Tim Behrendorff

Personal information
- Born: 26 September 1981 (age 44) Gold Coast, Queensland
- Nationality: Australian
- Listed height: 212 cm (6 ft 11 in)
- Listed weight: 105 kg (231 lb)

Career information
- College: Gardner–Webb (2000–2004)
- Playing career: 2004–2011
- Position: Center

Career history
- 2004–2005: Cairns Taipans
- 2005–2009: New Zealand Breakers
- 2007–2008: Harbour Heat
- 2009–2011: Wollongong Hawks
- 2009–2010: Christchurch Cougars

= Tim Behrendorff =

Australian basketball player

Timothy Behrendorff (born 26 September 1981) was an Australian professional basketball player. Behrendorff attended college at Gardner–Webb University in the United States from 2000 to 2004. He attended Trinity Lutheran College throughout his schooling years.
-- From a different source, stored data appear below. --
-- ==== Sys2Proof/Machine/State.lean ====
section
/-! DEFINITION. The state of the adapter as plain data. Registers and counters of the Control Address Space have one
home, `Chip.regs`, keyed by address; what no register holds is typed state, one structure per subsystem. -/

namespace Sys2Proof.Machine

/-! ### Control Plane: power, fences, pins (spec/18_reset_power_faults.md, spec/19_pins_electrical.md) -/

/-- One fence target (R463, R464, R476): its boundary state 0 Open, 1 Fencing, 2 Fenced, 3 Opening; whether a
fatal-island fault fenced it; the times of its fatal-island faults; when it reopens by itself; whether a reset waits
for Fenced; and the good synchronisation words its replica has taken. -/
structure Bound where
  st     : Nat
  held   : Bool
  byFault : Bool
  faults : List Nat
  reopen : Option Nat
  reset  : Bool
  good   : Nat
  deriving DecidableEq, Repr

/-- An Open boundary with no history. -/
def Bound.init : Bound := ⟨0, false, false, [], none, false, 0⟩

/-- What the step under way still has to do before it ends: the class action of a fault (R475), the Weir's look at a port
whose occupancy changed or whose watermarks did (R266, R268), the frames of its own that a port holds (R267), the resize record of a slice whose
usage fell (R353), the end of the MODE words that wait (R449, R454). -/
inductive Due where
  | fault (cls : Nat) (target : Option Nat) (code : Nat)
  | occupancy (port : Nat)
  | own (port : Nat)
  | usage (slice : Nat)
  | modeEnd (status : Nat)
  deriving DecidableEq, Repr

/-- Power, reset and lifecycle state that no register holds. -/
structure PwrSt where
  bound    : SMap Bound
  rampQ    : List Nat
  storms   : SMap (List Nat)
  newest   : Option Nat
  bootRom  : Bool
  fwKey    : Nat
  fwRuns   : Bool
  fwStale  : Bool
  warmBoot : Bool
  bootFail : Bool
  testing  : Bool
  wdogDue  : Bool
  wdogAt   : Nat
  throttled : Bool
  clkBusy  : List Nat
  avsCut   : SMap Nat
  avsAt    : SMap (Option Nat)
  vout     : Nat
  drainAt  : Nat
  standby  : Option Nat
  standbyDown : Option Nat
  keepAt   : Nat
  rstN     : Bool
  pwrOk    : Bool
  testMode : Bool
  perst    : SMap Bool
  gpioIn   : Nat
  ppsOut   : Bool
  ppsDue   : Nat
  supplyOk : Bool
  deriving DecidableEq, Repr

/-- The state right after a cold reset has been released (R460); pin levels and times are the model's choice (entry 3). -/
def PwrSt.init : PwrSt :=
  { bound := [], rampQ := [], storms := [], newest := none, bootRom := false, fwKey := 0, fwRuns := false, fwStale := false,
    warmBoot := false, bootFail := false, testing := false, wdogDue := false, wdogAt := 0, throttled := false, clkBusy := [], avsCut := [], avsAt := [], vout := 0, drainAt := 0,
    standby := none, standbyDown := none, keepAt := 0,
    rstN := true, pwrOk := true, testMode := false, perst := [], gpioIn := 0,
    ppsOut := false, ppsDue := 0, supplyOk := true }

/-! ### Fantail (spec/02_device_time.md) -/

/-- Keyed state held in a register of `Chip.regs` and delivered by an armed entry (R56): the address, the activation
time T in units of 2^-16 ns, the bits it sets, their new value, and the Scheduled Action Table entry. -/
structure Armed where
  addr  : Nat
  t     : Nat
  mask  : Word
  value : Word
  entry : Nat
  deriving DecidableEq, Repr

/-- The time replica of an island (R47, R48): how far it stands off AO device time, in units of 2^-16 ns, and the reading it had when it last
took a synchronisation word, below which it does not fall. -/
structure Replica where
  err  : Int
  base : Nat
  deriving DecidableEq, Repr

/-- A replica that agrees with AO device time. -/
def Replica.init : Replica := ⟨0, 0⟩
In the 2004–05 NBL season, he represented the Cairns Taipans before joining the New Zealand Breakers for the 2005–06 season.

He played in the New Zealand NBL from 2007 to 2010 with the Harbour Heat (2007 and 2008) and the Christchurch Cougars (2009 and 2011). In 2009, he was named to the NZNBL All-Star five.

Behrendorff played two seasons for the Wollongong Hawks in the NBL, averaging 2.4 points per game in the 2009–10 season, and 3.5 points per game in the 2010–11 season.

In 2011, Behrendorff played for the Ipswich Force of the QBL.